Copy each line in the data that includes the word "symm".
[Provided information — start]
-- ==== Sys2Proof/Laws/Decode.lean ====
section
/-! SUPPORT. The three byte fields of a command word: a packed word has the bytes it was packed from, and a word is the
pack of its own bytes; and what a decode that succeeds has read, format by format and opcode by opcode. -/

namespace Sys2Proof

@[simp] theorem opOf_packWord (op a b : Byte) : opOf (packWord op a b) = op := by
  apply BitVec.eq_of_getLsbD_eq
  intro i hi
  have h1 : i < 16 := by omega
  have h2 : i < 24 := by omega
  simp [opOf, packWord, hi, h1, h2]

@[simp] theorem operandA_packWord (op a b : Byte) : operandA (packWord op a b) = a := by
  apply BitVec.eq_of_getLsbD_eq
  intro i hi
  have h1 : 8 + i < 16 := by omega
  have h2 : 8 + i < 24 := by omega
  simp [operandA, packWord, hi, h1, h2]

@[simp] theorem operandB_packWord (op a b : Byte) : operandB (packWord op a b) = b := by
  apply BitVec.eq_of_getLsbD_eq
  intro i hi
  have h1 : 16 + i - 8 = 8 + i := by omega
  have h2 : 16 + i < 24 := by omega
  have h3 : op.getLsbD (16 + i) = false := BitVec.getLsbD_of_ge _ _ (by omega)
  simp [operandB, packWord, hi, h1, h2, h3]

theorem packWord_fields (w : CmdWord) : packWord (opOf w) (operandA w) (operandB w) = w := by
  apply BitVec.eq_of_getLsbD_eq
  intro i hi
  simp [packWord, opOf, operandA, operandB, BitVec.getLsbD_extractLsb', hi]
  rcases Nat.lt_or_ge i 8 with h | h
  · simp [h, show i < 16 by omega]
  · rcases Nat.lt_or_ge i 16 with h' | h'
    · simp [show ¬ i < 8 by omega, h', show i - 8 < 8 by omega, show 8 + (i - 8) = i by omega,
        BitVec.getLsbD_eq_getElem hi]
    · simp [show ¬ i < 8 by omega, show ¬ i < 16 by omega, show ¬ i - 8 < 8 by omega, show i - 16 < 8 by omega,
        show 16 + (i - 16) = i by omega, BitVec.getLsbD_eq_getElem hi]

/-- Decoding a packed word reads its fields. -/
@[simp] theorem decode_packWord (op a b : Byte) : decode (packWord op a b) = decodeFields op a b := by
  simp [decode]

/-- Decoding a word reads the fields it is packed from. -/
theorem decode_eq_fields (w : CmdWord) : decode w = decodeFields (opOf w) (operandA w) (operandB w) := rfl

/-! ## What a successful decode has read -/

theorem formatN_ok {i j : Instr} {a b : Byte} (h : formatN i a b = .ok j) : a = 0 ∧ b = 0 ∧ j = i := by
  unfold formatN at h
  split_ifs at h with hab
  exact ⟨hab.1, hab.2, (Except.ok.inj h).symm⟩

theorem formatV_ok {f : Byte → Instr} {i : Instr} {a b : Byte} (h : formatV f a b = .ok i) : b = 0 ∧ i = f a := by
  unfold formatV at h
  split_ifs at h with hb
  exact ⟨hb, (Except.ok.inj h).symm⟩

theorem formatRN_ok {i : Instr} {a b : Byte} (h : formatRN a b = .ok i) : b ≠ 0 ∧ i = .rdburst a b := by
  unfold formatRN at h
  split_ifs at h with hb
  exact ⟨hb, (Except.ok.inj h).symm⟩

theorem formatX_ok {i : Instr} {a b : Byte} (h : formatX a b = .ok i) :
    b = 0 ∧ ((a = 0 ∧ i = .rdaxisX) ∨ (a = 1 ∧ i = .rdaxisY) ∨ (a = 2 ∧ i = .rdaxisZ)) := by
  unfold formatX at h
  split_ifs at h with hb h0 h1 h2
  · exact ⟨not_not.1 hb, .inl ⟨h0, (Except.ok.inj h).symm⟩⟩
  · exact ⟨not_not.1 hb, .inr (.inl ⟨h1, (Except.ok.inj h).symm⟩)⟩
  · exact ⟨not_not.1 hb, .inr (.inr ⟨h2, (Except.ok.inj h).symm⟩)⟩

theorem formatF_ok {f : Control2 → Instr} {i : Instr} {a b : Byte} (h : formatF f a b = .ok i) :
    b = 0 ∧ a &&& 0x3E = 0 ∧ i = f (control2OfByte a) := by
  unfold formatF at h
  split_ifs at h with hb ha
  exact ⟨not_not.1 hb, not_not.1 ha, (Except.ok.inj h).symm⟩

theorem formatS_ok {f : Settings → Instr} {i : Instr} {a b : Byte} (h : formatS f a b = .ok i) :
    b = 0 ∧ a.extractLsb' 0 2 = 0 ∧ ∃ s, unpackSettings a = some s ∧ i = f s := by
  unfold formatS at h
  split_ifs at h with hb ha
  split at h
  · rename_i s hs
    exact ⟨not_not.1 hb, not_not.1 ha, s, hs, (Except.ok.inj h).symm⟩
  · exact absurd h (by simp)

/-- A decode that succeeds has one of the 19 opcodes, and its format's decode succeeds. -/
theorem decodeFields_ok {op a b : Byte} {i : Instr} (h : decodeFields op a b = .ok i) :
    (op = 0x10 ∧ formatS .encset a b = .ok i) ∨
    (op = 0x11 ∧ formatV .decset a b = .ok i) ∨
    (op = 0x20 ∧ formatV .rdb a b = .ok i) ∨
    (op = 0x21 ∧ i = .wrb a b) ∨
    (op = 0x22 ∧ formatRN a b = .ok i) ∨
    (op = 0x30 ∧ formatN .getst a b = .ok i) ∨
    (op = 0x31 ∧ formatN .getc2 a b = .ok i) ∨
    (op = 0x32 ∧ formatF .setc2 a b = .ok i) ∨
    (op = 0x40 ∧ formatX a b = .ok i) ∨
    (op = 0x41 ∧ formatN .rdall a b = .ok i) ∨
    (op = 0x42 ∧ formatN .rdtemp a b = .ok i) ∨
    (op = 0x50 ∧ formatS .new a b = .ok i) ∨
    (op = 0x51 ∧ formatN .reset a b = .ok i) ∨
    (op = 0x52 ∧ formatN .stby a b = .ok i) ∨
    (op = 0x53 ∧ formatN .isrdy a b = .ok i) ∨
    (op = 0x54 ∧ formatS .chset a b = .ok i) ∨
    (op = 0x55 ∧ formatN .getset a b = .ok i) ∨
    (op = 0x56 ∧ formatN .getsrp a b = .ok i) ∨
    (op = 0x57 ∧ formatV .setsrp a b = .ok i) := by
  unfold decodeFields at h
  by_cases h0 : op = 0x10
  · rw [if_pos h0] at h; exact .inl ⟨h0, h⟩
  rw [if_neg h0] at h
  by_cases h1 : op = 0x11
  · rw [if_pos h1] at h; exact .inr (.inl ⟨h1, h⟩)
  rw [if_neg h1] at h
  by_cases h2 : op = 0x20
  · rw [if_pos h2] at h; exact .inr (.inr (.inl ⟨h2, h⟩))
  rw [if_neg h2] at h
  by_cases h3 : op = 0x21
  · rw [if_pos h3] at h; exact .inr (.inr (.inr (.inl ⟨h3, (Except.ok.inj h).symm⟩)))
  rw [if_neg h3] at h
  by_cases h4 : op = 0x22
  · rw [if_pos h4] at h; exact .inr (.inr (.inr (.inr (.inl ⟨h4, h⟩))))
  rw [if_neg h4] at h
  by_cases h5 : op = 0x30
  · rw [if_pos h5] at h; exact .inr (.inr (.inr (.inr (.inr (.inl ⟨h5, h⟩)))))
  rw [if_neg h5] at h
  by_cases h6 : op = 0x31
  · rw [if_pos h6] at h; exact .inr (.inr (.inr (.inr (.inr (.inr (.inl ⟨h6, h⟩))))))
  rw [if_neg h6] at h
  by_cases h7 : op = 0x32
  · rw [if_pos h7] at h; exact .inr (.inr (.inr (.inr (.inr (.inr (.inr (.inl ⟨h7, h⟩)))))))
  rw [if_neg h7] at h
  by_cases h8 : op = 0x40
  · rw [if_pos h8] at h; exact .inr (.inr (.inr (.inr (.inr (.inr (.inr (.inr (.inl ⟨h8, h⟩))))))))
  rw [if_neg h8] at h
  by_cases h9 : op = 0x41
  · rw [if_pos h9] at h; exact .inr (.inr (.inr (.inr (.inr (.inr (.inr (.inr (.inr (.inl ⟨h9, h⟩)))))))))
  rw [if_neg h9] at h
  by_cases h10 : op = 0x42
  · rw [if_pos h10] at h; exact .inr (.inr (.inr (.inr (.inr (.inr (.inr (.inr (.inr (.inr (.inl ⟨h10, h⟩))))))))))
  rw [if_neg h10] at h
  by_cases h11 : op = 0x50
  · rw [if_pos h11] at h; exact .inr (.inr (.inr (.inr (.inr (.inr (.inr (.inr (.inr (.inr (.inr (.inl ⟨h11, h⟩)))))))))))
  rw [if_neg h11] at h
  by_cases h12 : op = 0x51
  · rw [if_pos h12] at h; exact .inr (.inr (.inr (.inr (.inr (.inr (.inr (.inr (.inr (.inr (.inr (.inr (.inl ⟨h12, h⟩))))))))))))
  rw [if_neg h12] at h
  by_cases h13 : op = 0x52
  · rw [if_pos h13] at h; exact .inr (.inr (.inr (.inr (.inr (.inr (.inr (.inr (.inr (.inr (.inr (.inr (.inr (.inl ⟨h13, h⟩)))))))))))))
  rw [if_neg h13] at h
  by_cases h14 : op = 0x53
  · rw [if_pos h14] at h; exact .inr (.inr (.inr (.inr (.inr (.inr (.inr (.inr (.inr (.inr (.inr (.inr (.inr (.inr (.inl ⟨h14, h⟩))))))))))))))
  rw [if_neg h14] at h
  by_cases h15 : op = 0x54
  · rw [if_pos h15] at h; exact .inr (.inr (.inr (.inr (.inr (.inr (.inr (.inr (.inr (.inr (.inr (.inr (.inr (.inr (.inr (.inl ⟨h15, h⟩)))))))))))))))
  rw [if_neg h15] at h
  by_cases h16 : op = 0x55
  · rw [if_pos h16] at h; exact .inr (.inr (.inr (.inr (.inr (.inr (.inr (.inr (.inr (.inr (.inr (.inr (.inr (.inr (.inr (.inr (.inl ⟨h16, h⟩))))))))))))))))
  rw [if_neg h16] at h
  by_cases h17 : op = 0x56
  · rw [if_pos h17] at h; exact .inr (.inr (.inr (.inr (.inr (.inr (.inr (.inr (.inr (.inr (.inr (.inr (.inr (.inr (.inr (.inr (.inr (.inl ⟨h17, h⟩)))))))))))))))))
  rw [if_neg h17] at h
  by_cases h18 : op = 0x57
  · rw [if_pos h18] at h; exact .inr (.inr (.inr (.inr (.inr (.inr (.inr (.inr (.inr (.inr (.inr (.inr (.inr (.inr (.inr (.inr (.inr (.inr (⟨h18, h⟩))))))))))))))))))
  rw [if_neg h18] at h
  cases h

end Sys2Proof
end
[Provided information — finish]
*Exercise response*
  exact ⟨hab.1, hab.2, (Except.ok.inj h).symm⟩
  exact ⟨hb, (Except.ok.inj h).symm⟩
  exact ⟨hb, (Except.ok.inj h).symm⟩
  · exact ⟨not_not.1 hb, .inl ⟨h0, (Except.ok.inj h).symm⟩⟩
  · exact ⟨not_not.1 hb, .inr (.inl ⟨h1, (Except.ok.inj h).symm⟩)⟩
  · exact ⟨not_not.1 hb, .inr (.inr ⟨h2, (Except.ok.inj h).symm⟩)⟩
  exact ⟨not_not.1 hb, not_not.1 ha, (Except.ok.inj h).symm⟩
    exact ⟨not_not.1 hb, not_not.1 ha, s, hs, (Except.ok.inj h).symm⟩
  · rw [if_pos h3] at h; exact .inr (.inr (.inr (.inl ⟨h3, (Except.ok.inj h).symm⟩)))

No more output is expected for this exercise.